**EXERCISE PROMPT**
Go through the records below and copy out every line holding "kind".

**EXERCISE INPUT**
@[simp] theorem cored_homeServe (s : State) (home : Nat) (k : CohReq) (req : Nat) (l : LineId) :
    corePart (homeServe s home k req l) = corePart s := by
  unfold homeServe; (repeat' split) <;> simp (maxDischargeDepth := 9)

@[simp] theorem cored_homeNext (s : State) (home : Nat) (l : LineId) (x0 : Nat) :
    corePart (homeNext s home l x0) = corePart s := by
  induction x0 generalizing s with
  | zero => simp (maxDischargeDepth := 9) [homeNext]
  | succ k ih => (unfold homeNext; simp only; repeat' split) <;> simp_all (maxDischargeDepth := 9)

@[simp] theorem cored_endBusy (s : State) (l : LineId) :
    corePart (endBusy s l) = corePart s := by
  unfold endBusy; (repeat' split) <;> simp (maxDischargeDepth := 9)

@[simp] theorem cored_sendReq (s : State) (home : Nat) (k : CohReq) (c : Nat) (l : LineId) :
    corePart (sendReq s home k c l) = corePart s := by
  unfold sendReq; simp (maxDischargeDepth := 9)

@[simp] theorem cored_markVictim (s : State) (c : Nat) (keep : LineId) :
    corePart (markVictim s c keep) = corePart s := by
  unfold markVictim; simp only; (repeat' split) <;> simp_all (maxDischargeDepth := 9)

@[simp] theorem cored_lookup (s : State) (k : CohReq) (c : Nat) (l : LineId) :
    corePart (lookup s k c l) = corePart s := by
  unfold lookup; (repeat' split) <;> simp (maxDischargeDepth := 9)

theorem cored_engineUse (s : State) (quad eng : Nat) (w : Bool) (l : LineId) :
    ∀ t, engineUse s quad eng w l = .inl t ∨ engineUse s quad eng w l = .inr t → corePart t = corePart s := by
  intro t h
  unfold engineUse at h
  repeat' split at h
  all_goals rcases h with h | h <;> first
  | (cases h; simp; done)
  | (cases h; rfl)
  | cases h

theorem hostSided_engineUse (s : State) (quad eng : Nat) (w : Bool) (l : LineId) :
    ∀ t, engineUse s quad eng w l = .inl t ∨ engineUse s quad eng w l = .inr t → hostSidePart t = hostSidePart s :=
  fun u hu => hostSided_of_cored (cored_engineUse s quad eng w l u hu)

theorem engined_engineUse (s : State) (quad eng : Nat) (w : Bool) (l : LineId) :
    ∀ t, engineUse s quad eng w l = .inl t ∨ engineUse s quad eng w l = .inr t → enginePart t = enginePart s :=
  fun u hu => engined_of_cored (cored_engineUse s quad eng w l u hu)

theorem cored_useLine (s : State) (f eng : Nat) (w : Bool) (kind num : Nat) :
    ∀ t, useLine s f eng w kind num = .inl t ∨ useLine s f eng w kind num = .inr t → corePart t = corePart s := by
  intro t h
  unfold useLine at h
  exact cored_engineUse _ _ _ _ _ _ h

theorem hostSided_useLine (s : State) (f eng : Nat) (w : Bool) (kind num : Nat) :
    ∀ t, useLine s f eng w kind num = .inl t ∨ useLine s f eng w kind num = .inr t → hostSidePart t = hostSidePart s :=
  fun u hu => hostSided_of_cored (cored_useLine s f eng w kind num u hu)

theorem cored_useWins (s : State) (f eng : Nat) (x0 : List Sge) :
    ∀ t, useWins s f eng x0 = .inl t ∨ useWins s f eng x0 = .inr t → corePart t = corePart s := by
  induction x0 generalizing s with
  | nil => intro t h; unfold useWins at h; rcases h with h | h <;> cases h; rfl
  | cons e rest ih =>
    intro t h
    unfold useWins at h
    split at h <;> rename_i u e1
    · rcases h with h | h <;> cases h
      exact cored_useLine _ _ _ _ _ _ _ (.inl e1)
    · rw [ih u t h]; exact cored_useLine _ _ _ _ _ _ _ (.inr e1)

theorem hostSided_useWins (s : State) (f eng : Nat) (x0 : List Sge) :
    ∀ t, useWins s f eng x0 = .inl t ∨ useWins s f eng x0 = .inr t → hostSidePart t = hostSidePart s :=
  fun u hu => hostSided_of_cored (cored_useWins s f eng x0 u hu)

theorem engined_useWins (s : State) (f eng : Nat) (x0 : List Sge) :
    ∀ t, useWins s f eng x0 = .inl t ∨ useWins s f eng x0 = .inr t → enginePart t = enginePart s :=
  fun u hu => engined_of_cored (cored_useWins s f eng x0 u hu)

**RESULT**
theorem cored_useLine (s : State) (f eng : Nat) (w : Bool) (kind num : Nat) :
    ∀ t, useLine s f eng w kind num = .inl t ∨ useLine s f eng w kind num = .inr t → corePart t = corePart s := by
theorem hostSided_useLine (s : State) (f eng : Nat) (w : Bool) (kind num : Nat) :
    ∀ t, useLine s f eng w kind num = .inl t ∨ useLine s f eng w kind num = .inr t → hostSidePart t = hostSidePart s :=
  fun u hu => hostSided_of_cored (cored_useLine s f eng w kind num u hu)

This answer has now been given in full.